First, open two terminals. In one terminal (T1), runs the following command to open the Gatekeeper directory:

 $ cd gatekeeper

On the other terminal (T2), runs the following command to open the pktgen directory:

 $ cd pktgen-dpdk/app/x86_64-native-linuxapp-gcc/

Testing GK block

To test the GK bock, one needs to specify the packets' IP destinations, which will be used to lookup the policies in LPM table. Note that the policies maintained by the LPM table can be dynamically configured using Lua scripts. For simplicity, we don't configure any policy here. On terminal T1, we can start Gatekeeper program on port C as the front port and port D as the back port by running the command:

 $ sudo ./build/gatekeeper -c 0xff -b 83:00.0 -b 83:00.1 --socket-mem 256

Since we blacklisted ports A and B, we need to modify the lua/if_map.lua to filter the interface mapping for ports A and B:

 return {
        ["ens2f0"] = "0000:04:00.0",
        ["ens2f1"] = "0000:04:00.1",
        ["ens2f2"] = "0000:04:00.2",
        ["ens2f3"] = "0000:04:00.3",
 --     ["enp131s0f0"] = "0000:83:00.0",
 --     ["enp131s0f1"] = "0000:83:00.1",
        ["enp133s0f1"] = "0000:85:00.1",
        ["enp133s0f0"] = "0000:85:00.0",
 }

Note that, if you are using different ports names on your machine (e.g., virtual machine), you need to manually adjust the network ports (i.e., front_ports and back_ports) in lua/net.lua.

On terminal T2, we can run the pktgen program to generate test packets on port A using the following command:

 $ sudo ./pktgen -c 0xf00 --socket-mem 256 --file-prefix pg1 -b 83:00.1 -b 85:00.0 -b 85:00.1 -- -T -P -m "[9:10].0"

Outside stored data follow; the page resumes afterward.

/-- BLEED_STOP is sent, with its cause in 0x0B03. The causes in the order of R237: 1 open lead, 2 BLEED_FAULT, 3 verdict
LOW, 4 exclusion, 5 CONFIG, 6 STOP_ALL or ENABLE 0. -/
def State.bleedStop (s : State) (k mask cause : Nat) : State :=
  let s := { s with bal := ⟨s.bal.a.stop k mask, s.bal.b.stop k mask⟩ }
  let s := if k = 0 then s.dropPlans else s.unbleed k mask
  (s.ringSend (.bleedStop k mask)).ev 0x0B03 k (cause :: k :: leBytes 2 mask)

/-! ### Enumeration (R113, R134, R135) -/

/-- Are these IDs what an open ring must show: 1 to a from RING-E, MON_COUNT downwards from RING-W (R113)? -/
def openRingOk (n : Nat) (eIds wIds : List Nat) : Bool :=
  eIds == (List.range eIds.length).map (· + 1) && wIds == (List.range wIds.length).map (fun i => n - i) &&
    decide (eIds.length + wIds.length ≤ n) && !(eIds ++ wIds).contains 0

/-- The serials read at an enumeration, and the event for each that differs from the committed configuration (R134, R135). -/
def State.takeSerials (s : State) (serials : List (Nat × Nat)) : State :=
  let clear := { s with chain := { s.chain with
    info := s.chain.info.filterMap fun x =>
      let i := { x.2 with serEnum := 0 }
      if i = MonInfo.none then Option.none else some (x.1, i) } }
  serials.foldl (fun s x =>
    let s := { s with chain := s.chain.setInf x.1 { s.chain.inf x.1 with serEnum := x.2 } }
    s.evIf (s.serStored x.1 != x.2) 0x080C x.1 (x.1 :: leBytes 6 (s.serStored x.1) ++ leBytes 6 x.2)) clear

/-- TRIM_p = D − h × 160 ns, rounded to 10 ns and held to −1,280 to +1,270 ns, in units of 10 ns; D is half of the round
trip less 2,000 ns (R117). -/
def trimOf (h : Nat) (rt : Nat) : Int := clampI (-128) 127 ((((rt : Int) - 2000) / 2 - h * 160 + 5) / 10)

/-- ECHO has measured a monitor from the ports that reach it: `e` and `w` are the round trips in ns. Its trims are kept
here and written into its TRIM registers (R117). -/
def trimMeasure (s : State) (k : Nat) (e w : Option Nat) : State :=
  let i := s.chain.inf k
  let tE := (e.map (trimOf k)).getD i.trimE
  let tW := (w.map (trimOf (s.monCount + 1 - k))).getD i.trimW
  let s := { s with chain := s.chain.setInf k { i with trimE := tE, trimW := tW } }
  s.setMon k (((s.mon k).setReg 0x06 (ofSigned 16 tE)).setReg 0x07 (ofSigned 16 tW))

def execTrimMeasure (k : Nat) (e w : Option Nat) (s : State) : Out := s.fin (trimMeasure s k e w)

/-- Enumeration ends (R113). `loop` is the HOP with which ENUM left the ring at RING-W, `eIds` and `wIds` the MON_IDs read
by hop from each port, `serials` what was read of each ID and `trims` the round trips measured from each port. -/
def enumDone (s : State) (loop : Option Nat) (eIds wIds : List Nat) (serials : List (Nat × Nat))
    (trims : List (Nat × Option Nat × Option Nat)) : State :=
  let n := s.monCount
  let s := s.p F.CHAIN_STAT_ENUM_BUSY 0
  let closed := loop == some n
  let good := match loop with
    | some h => h == n
    | none => openRingOk n eIds wIds
  let start := s.clock.ringAt.isNone
  let s := { s with chain := { s.chain with wiring := !good, edge := (eIds.length, wIds.length) } }
  let s := (s.p F.CHAIN_STAT_COUNT_OK (b2n good)).p F.CHAIN_STAT_RING_CLOSED (b2n (good && closed))
  let s := s.p F.CHAIN_STAT_OPEN_MODE (b2n (good && !closed))
  let s :=
    if good then
      let s := (s.p F.CHAIN_STAT_REACH_E eIds.length).p F.CHAIN_STAT_REACH_W wIds.length
      let s := (trims.foldl (fun s x => trimMeasure s x.1 x.2.1 x.2.2) s).ev 0x080A 0 [eIds.length, wIds.length]
      let s := (s.takeSerials serials).sendVlim (eIds ++ wIds)
      s.evIf (!closed) 0x0801 0 [eIds.length, wIds.length]
    else (s.takeSerials serials).ev 0x080B 0 [eIds.length, wIds.length]
  if start then s.ringStarted.ringSendAll (s.ids.map fun k => .bleedRead k true) else s

def execEnumerationDone (loop : Option Nat) (eIds wIds : List Nat) (serials : List (Nat × Nat))
    (trims : List (Nat × Option Nat × Option Nat)) (s : State) : Out := s.fin (enumDone s loop eIds wIds serials trims)

/-! ### The image of an epoch and the slots that take it (R153, R155, R156) -/

/-- The verdict bytes: two bits per position. -/
def verdictBytes : List Nat → List Nat
  | a :: b :: c :: d :: l => (a + 4 * b + 16 * c + 64 * d) :: verdictBytes l
  | _ => []

/-- The bytes 0x0000 to 0x14F7 of an image. -/
def Snap.body (f : Snap) : List Nat :=
  leBytes 2 0x534E ++ leBytes 2 1 ++ leBytes 2 f.flags ++ [f.tqual, f.monCount] ++ leBytes 8 f.epoch ++ leBytes 8 f.t ++
    leBytes 4 f.pUs ++ [f.nsMon, f.nrMon] ++ leBytes 2 f.owPos ++ leBytes 2 f.node ++ leBytes 2 f.sweepUs ++
    List.replicate 28 0 ++ leBytes 4 (ofSigned 32 f.iInst) ++ leBytes 4 (ofSigned 32 f.iAvg) ++
    leBytes 8 (ofSigned 64 f.q) ++ leBytes 4 f.v ++ leBytes 4 (ofSigned 32 f.hall) ++
    ((List.range 3).flatMap fun j => leBytes 2 (ofSigned 16 (f.temps.getD j 0))) ++ [0, 0] ++
    padTo 7 f.qs ++ List.replicate 25 0 ++
    (f.mons.flatMap fun m => m.fine.flatMap fun v => leBytes 4 (ofSigned 32 v)) ++
    (f.mons.flatMap fun m => m.coarse.flatMap fun v => leBytes 2 v) ++ (f.mons.flatMap fun m => leBytes 2 m.stack) ++
    (f.mons.flatMap fun m => m.ntc.flatMap fun v => leBytes 2 v) ++ (f.mons.flatMap fun m => leBytes 2 m.die) ++
    (f.mons.flatMap fun m => leBytes 2 m.mstat) ++ (f.mons.flatMap fun m => m.qf) ++ (f.mons.flatMap fun m => m.qc) ++
    (f.mons.flatMap fun m => m.qt) ++ (f.mons.map fun m => m.qm) ++
    verdictBytes (f.mons.flatMap fun m => m.verdict) ++ List.replicate 40 0

/-- Does a lane's DRAM take the writes of the snapshot fabric: not in RESET, not before the boot ROM has initialised it, and
not under a fault of its controller (R156)? -/
def State.dramOpen (s : State) (l : Lane) : Bool := s.laneState l != 0 && !s.dramShut.get l

/-- Bytes written to the DRAM of every lane that takes them. -/
def State.dramBoth (s : State) (a : Nat) (bs : List Nat) : State :=
  lanes.foldl (fun s l => if s.dramOpen l then s.dramStore l a bs else s) s

/-- The bytes from `a` to `b` of the snapshot that forms go into its slot as their data arrive (R155). -/
def State.slotWrite (s : State) (f : Snap) (a b : Nat) : State :=
  match f.slot with
  | some (x, _) => s.dramBoth (x + a) ((f.body.take b).drop a)
  | none => s

/-! ### The sweep (R116, R120, R125 to R127) -/

/-- A SAMPLE that finds an open-wire test out ends it; the test is repeated in a later gap (R132, R141). -/
def State.owAborted (s : State) : State :=
  match s.chain.await with
  | some ⟨.ow k leads kind, n, _⟩ =>
    let s := { s with chain := { s.chain with await := none, queue := ringInsert ⟨.ow k leads kind, n, false⟩ s.chain.queue } }
    if kind = 1 then (s.p F.CHAIN_OW_RES_ABORTED 1).p F.CHAIN_OW_RES_MON k else s
  | _ => s

/-- Does an impedance window start with the SAMPLE of epoch `n` at instant `t` (R168, R178)? -/
def State.windowDue (s : State) (n t : Nat) : Bool :=
  let e := s.eis.get (s.auth.getD .a)
  (e.phase == 1 && decide (e.notBefore ≤ t)) ||
    (e.phase == 2 && decide (n = e.cur.startEp + e.cur.nep) && e.next.isSome && !s.gb F.SYS_STATE_THROTTLED)

/-- SAMPLE of the next epoch leaves, 6,800 ns before its sample instant: from RING-E, on an open ring from both ports. The gap
closes and the epoch's sweep is empty (R116, R122, R127). -/
def sampleLaunch (s : State) : State :=
  match s.clock.next with
  | none => s
  | some (n, t) =>
    if s.samples then
      let s := (s.reach (t - 6800)).owAborted
      let both := s.gb F.CHAIN_STAT_OPEN_MODE
      let s := { s with chain := { s.chain with
        gap := false, both := both, looped := false, sweep := [], replies := [], again := [], silent := [], mE := 0, mW := 0
        wire := [] } }
      (if both then [Ring.e, Ring.w] else [Ring.e]).foldl (fun s p =>
        s.sendFrame p 0 0x10 (samplePayload n (s.windowDue n t))) s
    else s

/-- The hops that each port reads: a half each on a closed ring, rounded up at RING-E; on an open ring each port as far as
the other did not reach in the epoch before (R121, R127). -/
def State.ranges (s : State) : Nat × Nat :=
  let n := s.monCount
  if s.chain.both then (n - s.chain.edge.2, n - s.chain.edge.1) else ((n + 1) / 2, n / 2)

/-- A READ_SWEEP leaves by a port, for the hops `a` to `b`. -/
def State.readHops (s : State) (p : Ring) (a b : Nat) (extra : Bool) : State :=
  if a ≤ b then
    let s := s.sendFrame p 0 0x11 [a, b]
    { s with chain := { s.chain with sweep := (p, a, b, extra) :: s.chain.sweep } }
  else s

/-- READ_SWEEP leaves both ports with the hops that each reads (R120, R121). -/
def sweepStart (s : State) : State :=
  let s := { s with chain := { s.chain with mE := 0, mW := 0, sweep := [], replies := [], again := [], silent := [] } }
  (s.readHops .e 1 s.ranges.1 false).readHops .w 1 s.ranges.2 false

def execSweepStart (s : State) : Out := s.fin (sweepStart s)

/-- The read of a port in whose range a hop lies. -/
def Chain.readAt (c : Chain) (p : Ring) (h : Nat) : Option (Ring × Nat × Nat × Bool) :=
  c.sweep.find? fun x => x.1 == p && decide (x.2.1 ≤ h) && decide (h ≤ x.2.2.1)

/-- A sweep reply arrives in a slot that is read: kept where its CRC holds, asked for again once with a READ_SWEEP of its own
where it does not (R120, R482). -/
def sweepReply (s : State) (p : Ring) (r : SweepReply) (crc : Nat) : State :=
  let h := s.hopFrom p r.id
  match s.chain.readAt p h with
  | none => s
  | some _ =>
    let c := s.chain
    let c := if p = .e then { c with mE := c.mE + 1 } else { c with mW := c.mW + 1 }
    if crc = (sweepFrame r).crc then
      { s with chain := { c with replies := (p, r) :: c.replies.filter fun x => x.2.id != r.id } }
    else
      let s := ({ s with chain := c } : State).bumpSat .a F.CHAIN_LINKERR_CRC
      if c.again.contains (p, r.id) then s
      else ({ s with chain := { s.chain with again := (p, r.id) :: s.chain.again } } : State).readHops p h h true

def execSweepReplyRx (p : Ring) (r : SweepReply) (crc : Nat) (s : State) : Out := s.fin (sweepReply s p r crc)

/-- A slot stays silent: the port's read ends there. Of a port's own range the other port reads the silent monitor and those
left unread, in the hops that follow its own (R126). -/
def sweepSilent (s : State) (p : Ring) (k : Nat) : State :=
  let h := s.hopFrom p k
  match s.chain.readAt p h with
  | none => s
  | some x =>
    let s := { s with chain := { s.chain with silent := (p, k) :: s.chain.silent, sweep := s.chain.sweep.erase x } }
    if x.2.2.2 then s else s.readHops p.other (s.monCount + 1 - x.2.2.1) (s.monCount + 1 - h) true

def execSweepSlotSilent (p : Ring) (k : Nat) (s : State) : Out := s.fin (sweepSilent s p k)

/-- SAMPLE leaves the ring at the other port: closed where HOP is MON_COUNT; an open ring then works closed again and its
trims are measured anew (R125, R127). -/
def sampleLoopback (s : State) (hop : Nat) : State :=
  if hop ≠ s.monCount then s
  else
    let s := { s with chain := { s.chain with looped := true } }
    if s.gb F.CHAIN_STAT_OPEN_MODE then
      let s := (s.p F.CHAIN_STAT_OPEN_MODE 0).p F.CHAIN_STAT_RING_CLOSED 1
      (s.ev 0x0802).ringSendAll (s.ids.map RingCmd.trim)
    else s.p F.CHAIN_STAT_RING_CLOSED 1

def execSampleLoopback (hop : Nat) (s : State) : Out := s.fin (sampleLoopback s hop)

/-- A monitor without values in an epoch: every channel carries INVALID and `q`, a position next to an open lead OPEN_WIRE
too; every verdict is INVALID (R123, R124, R154). -/
def MonSnap.absent (q : Nat) (i : MonInfo) : MonSnap :=
  let qp := (List.range 12).map fun j => Q.INVALID + q + qIf (i.openWire (j + 1)) Q.OPEN_WIRE
  ⟨List.replicate 12 0, qp, List.replicate 12 0, qp, 0, List.replicate 8 0, List.replicate 8 (Q.INVALID + q), 0, 0,
    Q.INVALID + q, List.replicate 12 3⟩

/-- The conditions of a monitor's STATUS word on its fine path, its coarse path, its device channel and all its NTCs
(R133). -/
def fineFault (w : Nat) : Bool := bitAt w 15 || bitAt w 7 || bitAt w 6
def coarseFault (w : Nat) : Bool := bitAt w 14 || bitAt w 7 || bitAt w 6
def ntcFault (w : Nat) : Bool := bitAt w 13 || bitAt w 7 || bitAt w 6

/-- FC_MISMATCH: |fine − coarse| above FC_LIMIT mV, in units of 10 µV (R123). -/
def fcDiffers (limit : Nat) (fine : Int) (coarse : Nat) : Bool :=
  decide (100 * limit < (fine - 200 * coarse).natAbs)

/-- The verdict on a coarse value with its QUAL (R124, R250): 0 IN, 1 HIGH, 2 LOW, 3 INVALID. -/
def verdictOf (vlo vhi coarse q : Nat) : Nat :=
  if qHas q Q.INVALID then 3 else if vhi < coarse then 1 else if coarse < vlo then 2 else 0

/-- A value that carries INVALID holds 0 in the image (R483). -/
def valOr {α : Type} (z : α) (q : Nat) (v : α) : α := if qHas q Q.INVALID then z else v

/-- The channels of a monitor from its sweep reply (R123, R124, R131, R132, R133). STATUS.BLEED_FAULT reports no fault of a
measuring path, so no channel takes MON_FAULT from it (notes/assumptions/26). -/
def MonSnap.of (i : MonInfo) (limit vlo vhi : Nat) (r : SweepReply) : MonSnap :=
  let w := r.status
  let sink (n : Nat) : Bool := bitAt w 8 && (bitAt i.testing (n - 1) || bitAt i.testing n)
  let v := r.vals
  let pos := (List.range 12).map (· + 1)
  let fine (n : Nat) := v.fine.getD (n - 1) 0
  let coarse (n : Nat) := v.coarse.getD (n - 1) 0
  let qc (n : Nat) := qClose (qIf (coarse n == 0 || coarse n == 4095) Q.RANGE + qIf (coarseFault w || sink n) Q.MON_FAULT +
    qIf (i.openWire n) Q.OPEN_WIRE)
  let qf0 (n : Nat) := qClose (qIf (fine n == -524288 || fine n == 524287) Q.RANGE +
    qIf (fineFault w || sink n) Q.MON_FAULT + qIf (i.openWire n) Q.OPEN_WIRE)
  let qf (n : Nat) := qf0 n + qIf (qf0 n == 0 && qc n == 0 && fcDiffers limit (fine n) (coarse n)) Q.MISMATCH
  let ntc (j : Nat) := v.ntc.getD j 0
  let qt (j : Nat) := qClose (qIf (ntcFault w || ntc j == 0 || ntc j == 0x3FF) Q.MON_FAULT)
  let qm := qClose (qIf (coarseFault w) Q.MON_FAULT)
  { fine := pos.map fun n => valOr 0 (qf n) (fine n), qf := pos.map qf
    coarse := pos.map fun n => valOr 0 (qc n) (coarse n), qc := pos.map qc
    stack := valOr 0 qm v.stack
    ntc := (List.range 8).map fun j => valOr 0 (qt j) (ntc j), qt := (List.range 8).map qt
    die := valOr 0 qm v.die, mstat := w, qm := qm
    verdict := pos.map fun n => verdictOf vlo vhi (coarse n) (qc n) }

To generate test packets, and send them to port C (i.e., the front port), one can use the following command:

 $ Pktgen> set 0 count 1
 $ Pktgen> set 0 src ip 10.0.0.2/24
 $ Pktgen> set 0 dst ip 10.0.0.1
 $ Pktgen> set 0 dst mac e8:ea:6a:06:21:b2
 $ Pktgen> start 0

Note that, this packet will be dropped by GK block. One can construct more complex test packets with more knowledge about the GK block. However, the commands are similar but with different parameters for the packets.

Testing GGU block

The procedure is similar to the one for testing the GK block. However, one needs to send packets to the back port (i.e., port D), since these test packets are generated from GT block running on a Grantor server inside ISP. Specifically, one can use the following commands:

 $ sudo ./pktgen -c 0xf00 --socket-mem 256 --file-prefix pg1 -b 83:00.0 -b 85:00.0 -b 85:00.1 -- -T -P -m "[9:10].0"
 $ Pktgen> set 0 count 1
 $ Pktgen> set 0 proto udp
 $ Pktgen> set 0 dport 45232
 $ Pktgen> set 0 sport 41120
 $ Pktgen> set 0 src ip 66.9.149.187/32
 $ Pktgen> set 0 dst ip 10.0.1.1
 $ Pktgen> set 0 dst mac e8:ea:6a:06:21:b3
 $ Pktgen> start 0

Note that, 10.0.1.1 is the configured IP address of the back port, specified in lua/net.lua. 45232 (that is 0xB0B0) and 41120 (that is 0xA0A0) are the destination and source ports respectively, which are configured in lua/gt.lua. This UDP packet is just for illustration and doesn't carry any GGU policy decisions.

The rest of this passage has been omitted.